MATERIAL PROVIDED below:

-- ==== Sys2Proof/Certificates/Slice0/Obligations.lean ====
section
/-! DEFINITION. The statements for the provers, from the numbered rules of spec/. The reference to a rule stands in
each docstring; what is the model's own choice is said there with its log entry. -/

open Sys2Proof Sys2Proof.Machine

/-! ## Encodings and the step -/

/-- Decoding the request of a well-formed instruction gives it back, every operand at every value (30_encoding.md R70,
R80, R81, R95; the wire form of host operands is the model's, log 2). -/
def Obligations.DecodeEncodeRoundTrip : Prop :=
  ∀ i : Instr, i.wf = true → decodeWire (encodeInstr i) = .ok i

/-- What the decoder accepts is well formed, and its encoding is the request it was read from: the octets lose nothing
(operand octets of a refused operation code apart, which nothing reads), and ENCODE takes the tree of the request
(R57, R97, R98; the wire form is the model's, log 2). -/
def Obligations.DecodedInstructionWellFormed : Prop :=
  ∀ (w : Wire) (i : Instr), decodeWire w = .ok i →
    i.wf = true ∧ (encodeInstr i).format = w.format ∧
    ((∀ code, i ≠ .hostOpRefused code) → (encodeInstr i).octets = w.octets) ∧
    ∀ v, i = .encode v → v = w.tree

/-- Words written out from 30_encoding.md decode to the instructions they stand for (R71, R78, R80, R81, R90, R95, R99;
the operand octets of the host-operation word IS_BROADCAST stand as the model lays them out, log 2). -/
def Obligations.SpecWordsDecode : Prop :=
  decodeWire (.plain .cbor [0x19, 0x03, 0xE8]) = .ok (.uintArg16 [0x03, 0xE8]) ∧
  decodeWire (.plain .cbor [0x37]) = .ok (.nintImm16to23 7 []) ∧
  decodeWire (.plain .cbor [0xA2, 0x01]) = .ok (.mapImm0to15 2 [0x01]) ∧
  decodeWire (.plain .cbor [0xF5]) = .ok (.cborTrue []) ∧
  decodeWire (.plain .ctaphid [0xC0, 0xFF, 0xEE, 0x01, 0x90, 0x00]) =
    .ok (.ctaphidCbor ⟨0xC0, 0xFF, 0xEE, 0x01⟩ [0x00]) ∧
  decodeWire (.plain .ctaphid [0xC0, 0xFF, 0xEE, 0x01, 0x7F]) =
    .ok (.ctaphidContPacket ⟨0xC0, 0xFF, 0xEE, 0x01⟩ 127 []) ∧
  decodeWire (.plain .hostOp [0x06, 0xFF, 0xFF, 0xFE, 0xFF]) = .ok (.isBroadcast ⟨0xFF, 0xFF, 0xFE, 0xFF⟩) ∧
  decodeWire (.plain .hostOp [0x0F]) = .ok (.hostOpRefused 7)

/-- A step takes the host's next operation, selects the instance it addresses, lets the ports present the values paired
with it, and executes the instruction its octets decode to (R5, R312; instances: log 7, ports: log 5). -/
def Obligations.StepRunsDecodedInstruction : Prop :=
  ∀ (s s1 : State) (r : Request) (rest : List Request) (i : Instr),
    s.pending = r :: rest → selectInstance r.inst s = some s1 → decodeWire r.wire = .ok i →
    step s = exec i { s1 with clock := r.now, rng := r.rng, pending := rest }

/-- The invariant holds after reset (R34). -/
def Obligations.ResetMeetsInvariant : Prop := State.reset.Inv

/-- Every step keeps the invariant: the record stays well formed (R29, R33), the channel set canonical and within
MAX_CHANNELS (R30, R226), in the addressed instance and in every parked one (R287; how instances are held is the model's, log 7). -/
def Obligations.StepKeepsInvariant : Prop :=
  ∀ s t : State, s.Inv → step s = .next t → t.Inv

/-- What no instruction changes: the number of the addressed instance, the other instances, the parameters and the
configuration, the two ports and the pending operations; and the results so far stay, one more being added (R302, R305,
R287, R12; that no operation changes the configuration is the spec's decision D31, an earlier result D32, another
instance D39, log 12; how they are held is the model's: pending operations log 4, ports log 5, results log 6, instances
log 7, parameters and configuration log 8). -/
def Obligations.ExecFrame : Prop :=
  ∀ (i : Instr) (s t : State), exec i s = .next t →
    t.inst = s.inst ∧ t.parked = s.parked ∧ t.codec = s.codec ∧ t.clock = s.clock ∧ t.rng = s.rng ∧
    t.pending = s.pending ∧ t.framer.config = s.framer.config ∧ ∃ r, t.results = s.results ++ [r]

/-- A step leaves every framer instance but the addressed one as it was (R287; the spec's decision D39; how instances
are held is the model's, log 7). -/
def Obligations.InstancesAreIsolated : Prop :=
  ∀ (s t : State) (r : Request) (rest : List Request), s.Inv → s.pending = r :: rest → step s = .next t →
    t.inst = r.inst ∧ ∀ n, n ≠ r.inst → t.framerOf n = s.framerOf n

/-! ## DECODE -/

/-- The codec holds no state: ENCODE, DECODE, DECODE_ALL and every row of the CBOR initial octet complete in every
state, change nothing but add their result, and the result depends on the operands and the parameters alone (R23, R271). -/
def Obligations.CodecKeepsNoState : Prop :=
  ∀ (i : Instr) (s s' : State),
    ((encodeInstr i).format = .cbor ∨ (∃ v, i = .encode v) ∨ (∃ b, i = .decode b) ∨ ∃ b, i = .decodeAll b) →
    s.codec = s'.codec →
    ∃ r, exec i s = .next { s with results := s.results ++ [r] } ∧
      exec i s' = .next { s' with results := s'.results ++ [r] }
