-- ==== Sys2Proof/Tests/Slice0.lean ====
section
/-! SUPPORT. Tests: the well-formedness check, the decoder on words written out from spec/30_encoding.md, single steps on
the vectors of spec/95_test_vectors.md, and a witness for the hypotheses of each obligation that has some
(test_witness_<Name>). Expected values are the spec's. -/

namespace Sys2Proof.Tests

open Sys2Proof Sys2Proof.Machine

/-! ## Helpers -/

/-- The channel of most framer vectors. -/
def chanC : Cid := ⟨0xC0, 0xFF, 0xEE, 0x01⟩

/-- The state after vector 1.3 (INIT): idle, one channel, the clock and the RNG presenting given values. -/
def afterInit (now : Int) (rng : Cid) : State :=
  { State.reset with framer := { State.reset.framer with channels := [chanC] }, clock := now, rng := rng }

/-- The state after vector 1.3 and the packet P0 at time 100: 57 of 60 octets received. -/
def afterP0 (now : Int) : State :=
  (afterInit now chanC).setSt (.assembling ⟨chanC, 0x10, 60, (List.range 57).map (BitVec.ofNat 8), none, 100⟩)

/-- A short record: 2 of 4 octets received. -/
def shortRecord : Assembly := ⟨chanC, 0x01, 4, [0x61, 0x62], some 0, 100⟩

/-- A state with the short record in progress, at a given time. -/
def inRecord (now : Int) : State := (afterInit now chanC).setSt (.assembling shortRecord)

/-- The result an outcome ends with. -/
def resultOf : StepOutcome → Option Result
  | .next t => t.results.getLast?
  | .fault _ => none
  | .refused _ => none

/-- The record and the channels an outcome ends with. -/
def framerAfter : StepOutcome → Option (FramerState × List Cid)
  | .next t => some (t.framer.st, t.framer.channels)
  | .fault _ => none
  | .refused _ => none

/-- Parameters with MAX_DEPTH = n. -/
def depthCfg (n : Nat) : CodecConfig := ⟨some n, .numeric, .validate⟩

/-- The state after reset with other codec parameters. -/
def withCodec (c : CodecConfig) : State := { State.reset with codec := c }

/-- An array and a map of given elements. -/
def arr (l : List LogicalValue) : LogicalValue := .array (.ofList l)
def mp (l : List (LogicalValue × LogicalValue)) : LogicalValue := .map (.ofList l)

/-! ## Well-formedness: each check refuses a term -/

theorem test_wf_packet_tail : (Instr.ctaphidPing chanC (zeros 59)).wf = true ∧
    (Instr.ctaphidPing chanC (zeros 60)).wf = false ∧ (Instr.ctaphidContPacket chanC 0 (zeros 60)).wf = false := by
  decide

theorem test_wf_other_command : (Instr.ctaphidInitPacketOtherCmd chanC 0x45 []).wf = true ∧
    (Instr.ctaphidInitPacketOtherCmd chanC 0x3F []).wf = false ∧
    (Instr.ctaphidInitPacketOtherCmd chanC 0x45 (zeros 60)).wf = false := by decide

theorem test_wf_handle : (Instr.handle (zeros 64)).wf = true ∧ (Instr.handle (zeros 65)).wf = false := by decide

/-! ## Decoding: initial octets written as mt (3 bits) and ai (5 bits) from R70, R71, R78 -/

/-- The rows of one major type, from the octets of ai = 5, 21, 24, 25, 26, 27, 30. -/
theorem test_decode_uint :
    decodeCbor [0b00000101, 0xAA] = .ok (.uintImm0to15 5 [0xAA]) ∧ decodeCbor [0b00010101] = .ok (.uintImm16to23 5 []) ∧
    decodeCbor [0b00011000, 0xAA] = .ok (.uintArg8 [0xAA]) ∧ decodeCbor [0b00011001] = .ok (.uintArg16 []) ∧
    decodeCbor [0b00011010] = .ok (.uintArg32 []) ∧ decodeCbor [0b00011011] = .ok (.uintArg64 []) ∧
    decodeCbor [0b00011110] = .ok (.uintRsvdAi28to31 2 []) := by decide

theorem test_decode_nint :
    decodeCbor [0b00100101, 0xAA] = .ok (.nintImm0to15 5 [0xAA]) ∧ decodeCbor [0b00110101] = .ok (.nintImm16to23 5 []) ∧
    decodeCbor [0b00111000, 0xAA] = .ok (.nintArg8 [0xAA]) ∧ decodeCbor [0b00111001] = .ok (.nintArg16 []) ∧
    decodeCbor [0b00111010] = .ok (.nintArg32 []) ∧ decodeCbor [0b00111011] = .ok (.nintArg64 []) ∧
    decodeCbor [0b00111110] = .ok (.nintRsvdAi28to31 2 []) := by decide

theorem test_decode_bstr :
    decodeCbor [0b01000101, 0xAA] = .ok (.bstrImm0to15 5 [0xAA]) ∧ decodeCbor [0b01010101] = .ok (.bstrImm16to23 5 []) ∧
    decodeCbor [0b01011000, 0xAA] = .ok (.bstrArg8 [0xAA]) ∧ decodeCbor [0b01011001] = .ok (.bstrArg16 []) ∧
    decodeCbor [0b01011010] = .ok (.bstrArg32 []) ∧ decodeCbor [0b01011011] = .ok (.bstrArg64 []) ∧
    decodeCbor [0b01011110] = .ok (.bstrRsvdAi28to31 2 []) := by decide

theorem test_decode_tstr :
    decodeCbor [0b01100101, 0xAA] = .ok (.tstrImm0to15 5 [0xAA]) ∧ decodeCbor [0b01110101] = .ok (.tstrImm16to23 5 []) ∧
    decodeCbor [0b01111000, 0xAA] = .ok (.tstrArg8 [0xAA]) ∧ decodeCbor [0b01111001] = .ok (.tstrArg16 []) ∧
    decodeCbor [0b01111010] = .ok (.tstrArg32 []) ∧ decodeCbor [0b01111011] = .ok (.tstrArg64 []) ∧
    decodeCbor [0b01111110] = .ok (.tstrRsvdAi28to31 2 []) := by decide

theorem test_decode_array :
    decodeCbor [0b10000101, 0xAA] = .ok (.arrayImm0to15 5 [0xAA]) ∧ decodeCbor [0b10010101] = .ok (.arrayImm16to23 5 []) ∧
    decodeCbor [0b10011000, 0xAA] = .ok (.arrayArg8 [0xAA]) ∧ decodeCbor [0b10011001] = .ok (.arrayArg16 []) ∧
    decodeCbor [0b10011010] = .ok (.arrayArg32 []) ∧ decodeCbor [0b10011011] = .ok (.arrayArg64 []) ∧
    decodeCbor [0b10011110] = .ok (.arrayRsvdAi28to31 2 []) := by decide

theorem test_decode_map :
    decodeCbor [0b10100101, 0xAA] = .ok (.mapImm0to15 5 [0xAA]) ∧ decodeCbor [0b10110101] = .ok (.mapImm16to23 5 []) ∧
    decodeCbor [0b10111000, 0xAA] = .ok (.mapArg8 [0xAA]) ∧ decodeCbor [0b10111001] = .ok (.mapArg16 []) ∧
    decodeCbor [0b10111010] = .ok (.mapArg32 []) ∧ decodeCbor [0b10111011] = .ok (.mapArg64 []) ∧
    decodeCbor [0b10111110] = .ok (.mapRsvdAi28to31 2 []) := by decide

theorem test_decode_tag_and_simple :
    decodeCbor [0b11011000, 0xAA] = .ok (.tagUnsupported 24 [0xAA]) ∧
    decodeCbor [0b11101111] = .ok (.simpleE0toEFInvalid 15 []) ∧ decodeCbor [0b11110011] = .ok (.simpleF0toF3Invalid 3 []) ∧
    decodeCbor [0b11110100] = .ok (.cborFalse []) ∧ decodeCbor [0b11110101] = .ok (.cborTrue []) ∧
    decodeCbor [0b11110111] = .ok (.simpleF6toF7Invalid 1 []) ∧ decodeCbor [0b11111001] = .ok (.simpleF8toFBInvalid 1 []) ∧
    decodeCbor [0b11111110] = .ok (.simpleFCtoFFInvalid 2 []) := by decide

End of MATERIAL PROVIDED.

» **TO DO**: Starting with the first line of the records above, give back each line exactly until the line with "R80, R81, R95;" has been given as well.

» **EXPECTED OUTPUT**:
-- ==== Sys2Proof/Certificates/Slice0/Obligations.lean ====
section
/-! DEFINITION. The statements for the provers, from the numbered rules of spec/. The reference to a rule stands in
each docstring; what is the model's own choice is said there with its log entry. -/

open Sys2Proof Sys2Proof.Machine

/-! ## Encodings and the step -/

/-- Decoding the request of a well-formed instruction gives it back, every operand at every value (30_encoding.md R70,
R80, R81, R95; the wire form of host operands is the model's, log 2). -/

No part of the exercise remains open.